▶ PROBLEM DETAILS
Pull each line holding "lean" out of the entries below.

#####

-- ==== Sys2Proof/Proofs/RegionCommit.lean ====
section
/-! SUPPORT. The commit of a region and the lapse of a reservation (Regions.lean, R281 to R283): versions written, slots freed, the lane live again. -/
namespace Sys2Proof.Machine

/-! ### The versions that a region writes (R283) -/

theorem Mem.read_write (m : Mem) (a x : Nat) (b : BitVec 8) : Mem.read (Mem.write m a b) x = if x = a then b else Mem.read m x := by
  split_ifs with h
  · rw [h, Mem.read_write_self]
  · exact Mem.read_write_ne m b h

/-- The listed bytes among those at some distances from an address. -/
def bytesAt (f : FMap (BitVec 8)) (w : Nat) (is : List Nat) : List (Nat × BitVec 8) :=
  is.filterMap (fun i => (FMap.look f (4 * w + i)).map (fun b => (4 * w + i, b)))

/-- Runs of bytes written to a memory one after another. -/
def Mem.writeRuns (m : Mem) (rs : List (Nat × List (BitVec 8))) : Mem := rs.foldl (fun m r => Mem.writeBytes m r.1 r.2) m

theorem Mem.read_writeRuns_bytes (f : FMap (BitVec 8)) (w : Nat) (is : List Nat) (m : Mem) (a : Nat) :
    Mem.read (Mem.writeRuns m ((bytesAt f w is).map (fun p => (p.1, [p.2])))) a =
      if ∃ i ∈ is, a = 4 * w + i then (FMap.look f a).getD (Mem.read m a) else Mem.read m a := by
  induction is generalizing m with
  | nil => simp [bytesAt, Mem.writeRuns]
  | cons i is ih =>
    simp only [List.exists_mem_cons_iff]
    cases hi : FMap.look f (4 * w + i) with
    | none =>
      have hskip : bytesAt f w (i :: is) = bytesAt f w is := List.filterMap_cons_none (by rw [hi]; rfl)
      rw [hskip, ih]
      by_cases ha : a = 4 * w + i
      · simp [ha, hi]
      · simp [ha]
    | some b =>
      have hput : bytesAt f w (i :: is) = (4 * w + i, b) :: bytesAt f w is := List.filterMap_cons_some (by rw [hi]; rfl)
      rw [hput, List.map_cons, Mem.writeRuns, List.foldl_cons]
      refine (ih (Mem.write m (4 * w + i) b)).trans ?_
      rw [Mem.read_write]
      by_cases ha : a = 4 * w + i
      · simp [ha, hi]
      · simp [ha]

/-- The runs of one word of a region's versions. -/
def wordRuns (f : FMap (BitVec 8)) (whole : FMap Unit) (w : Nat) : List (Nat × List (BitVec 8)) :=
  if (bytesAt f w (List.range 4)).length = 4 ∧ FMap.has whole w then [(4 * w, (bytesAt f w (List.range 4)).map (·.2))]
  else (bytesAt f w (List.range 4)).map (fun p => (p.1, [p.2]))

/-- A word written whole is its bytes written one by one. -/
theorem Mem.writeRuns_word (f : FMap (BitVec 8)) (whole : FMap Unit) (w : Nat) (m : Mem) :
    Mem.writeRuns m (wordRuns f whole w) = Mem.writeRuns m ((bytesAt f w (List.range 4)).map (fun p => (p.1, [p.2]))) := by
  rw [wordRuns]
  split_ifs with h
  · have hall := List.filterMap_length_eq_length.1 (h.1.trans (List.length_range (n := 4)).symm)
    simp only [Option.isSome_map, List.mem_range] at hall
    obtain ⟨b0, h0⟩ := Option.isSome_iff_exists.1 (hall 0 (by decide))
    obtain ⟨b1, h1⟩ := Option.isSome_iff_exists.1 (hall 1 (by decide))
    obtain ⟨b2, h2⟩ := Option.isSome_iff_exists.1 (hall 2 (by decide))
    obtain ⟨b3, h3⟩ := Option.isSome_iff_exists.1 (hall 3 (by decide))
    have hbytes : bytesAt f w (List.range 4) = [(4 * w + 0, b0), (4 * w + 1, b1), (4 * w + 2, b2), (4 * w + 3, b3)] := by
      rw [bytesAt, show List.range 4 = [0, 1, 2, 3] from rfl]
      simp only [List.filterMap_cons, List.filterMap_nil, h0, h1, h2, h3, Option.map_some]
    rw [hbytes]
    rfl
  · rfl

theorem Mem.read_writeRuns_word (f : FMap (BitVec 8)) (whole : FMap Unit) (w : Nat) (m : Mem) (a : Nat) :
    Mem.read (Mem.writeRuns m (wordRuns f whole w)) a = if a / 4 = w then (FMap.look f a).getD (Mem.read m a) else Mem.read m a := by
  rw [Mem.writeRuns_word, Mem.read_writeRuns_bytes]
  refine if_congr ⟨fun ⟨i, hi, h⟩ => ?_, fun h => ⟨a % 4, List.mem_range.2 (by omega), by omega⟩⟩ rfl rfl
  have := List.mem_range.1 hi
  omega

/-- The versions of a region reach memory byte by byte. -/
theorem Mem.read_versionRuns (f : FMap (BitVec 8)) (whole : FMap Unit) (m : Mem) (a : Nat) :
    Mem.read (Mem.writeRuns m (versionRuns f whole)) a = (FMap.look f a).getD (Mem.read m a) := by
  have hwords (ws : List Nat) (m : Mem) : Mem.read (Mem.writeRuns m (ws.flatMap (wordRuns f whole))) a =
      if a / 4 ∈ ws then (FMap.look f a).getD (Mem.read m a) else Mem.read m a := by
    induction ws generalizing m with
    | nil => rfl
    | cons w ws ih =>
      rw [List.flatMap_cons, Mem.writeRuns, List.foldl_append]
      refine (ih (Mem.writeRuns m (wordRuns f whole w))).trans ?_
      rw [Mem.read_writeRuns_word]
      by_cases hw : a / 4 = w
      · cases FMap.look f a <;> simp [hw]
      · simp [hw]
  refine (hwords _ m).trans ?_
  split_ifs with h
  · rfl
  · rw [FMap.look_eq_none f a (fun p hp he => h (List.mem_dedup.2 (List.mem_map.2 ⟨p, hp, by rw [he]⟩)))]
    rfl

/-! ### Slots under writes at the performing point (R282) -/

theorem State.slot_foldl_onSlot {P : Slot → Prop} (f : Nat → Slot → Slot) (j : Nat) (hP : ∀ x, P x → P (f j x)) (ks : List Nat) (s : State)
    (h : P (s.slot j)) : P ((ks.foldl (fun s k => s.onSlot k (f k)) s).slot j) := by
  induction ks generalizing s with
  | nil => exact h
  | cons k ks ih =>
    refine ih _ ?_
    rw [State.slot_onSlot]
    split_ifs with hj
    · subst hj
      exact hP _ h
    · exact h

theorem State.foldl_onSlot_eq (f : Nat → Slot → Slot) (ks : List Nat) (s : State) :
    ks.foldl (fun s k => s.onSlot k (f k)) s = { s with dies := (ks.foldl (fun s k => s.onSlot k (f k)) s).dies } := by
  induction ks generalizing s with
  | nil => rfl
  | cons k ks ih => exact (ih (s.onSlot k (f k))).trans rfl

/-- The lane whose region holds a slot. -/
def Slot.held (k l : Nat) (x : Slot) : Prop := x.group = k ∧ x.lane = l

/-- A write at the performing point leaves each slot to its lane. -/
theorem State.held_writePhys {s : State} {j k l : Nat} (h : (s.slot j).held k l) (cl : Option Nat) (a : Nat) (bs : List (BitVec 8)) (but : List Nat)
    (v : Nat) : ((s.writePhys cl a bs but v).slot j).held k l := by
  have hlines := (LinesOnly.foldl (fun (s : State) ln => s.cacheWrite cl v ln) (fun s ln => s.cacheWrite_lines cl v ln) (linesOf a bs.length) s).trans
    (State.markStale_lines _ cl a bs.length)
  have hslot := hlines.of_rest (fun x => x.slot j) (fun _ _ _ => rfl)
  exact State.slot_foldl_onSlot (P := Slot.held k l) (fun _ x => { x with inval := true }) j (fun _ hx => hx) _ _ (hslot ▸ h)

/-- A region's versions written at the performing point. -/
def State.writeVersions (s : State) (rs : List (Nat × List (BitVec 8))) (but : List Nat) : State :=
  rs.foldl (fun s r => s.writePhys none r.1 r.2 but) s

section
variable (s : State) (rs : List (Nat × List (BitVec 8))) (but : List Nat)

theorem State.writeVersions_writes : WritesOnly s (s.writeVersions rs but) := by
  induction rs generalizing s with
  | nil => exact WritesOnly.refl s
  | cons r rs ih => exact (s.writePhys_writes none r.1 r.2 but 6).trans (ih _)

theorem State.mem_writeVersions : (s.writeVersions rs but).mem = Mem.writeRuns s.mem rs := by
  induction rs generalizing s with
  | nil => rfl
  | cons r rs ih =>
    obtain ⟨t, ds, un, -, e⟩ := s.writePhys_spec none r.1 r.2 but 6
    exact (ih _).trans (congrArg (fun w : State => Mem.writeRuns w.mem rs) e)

#####

▶ SOLUTION FOR THIS EXERCISE
-- ==== Sys2Proof/Proofs/RegionCommit.lean ====
/-! SUPPORT. The commit of a region and the lapse of a reservation (Regions.lean, R281 to R283): versions written, slots freed, the lane live again. -/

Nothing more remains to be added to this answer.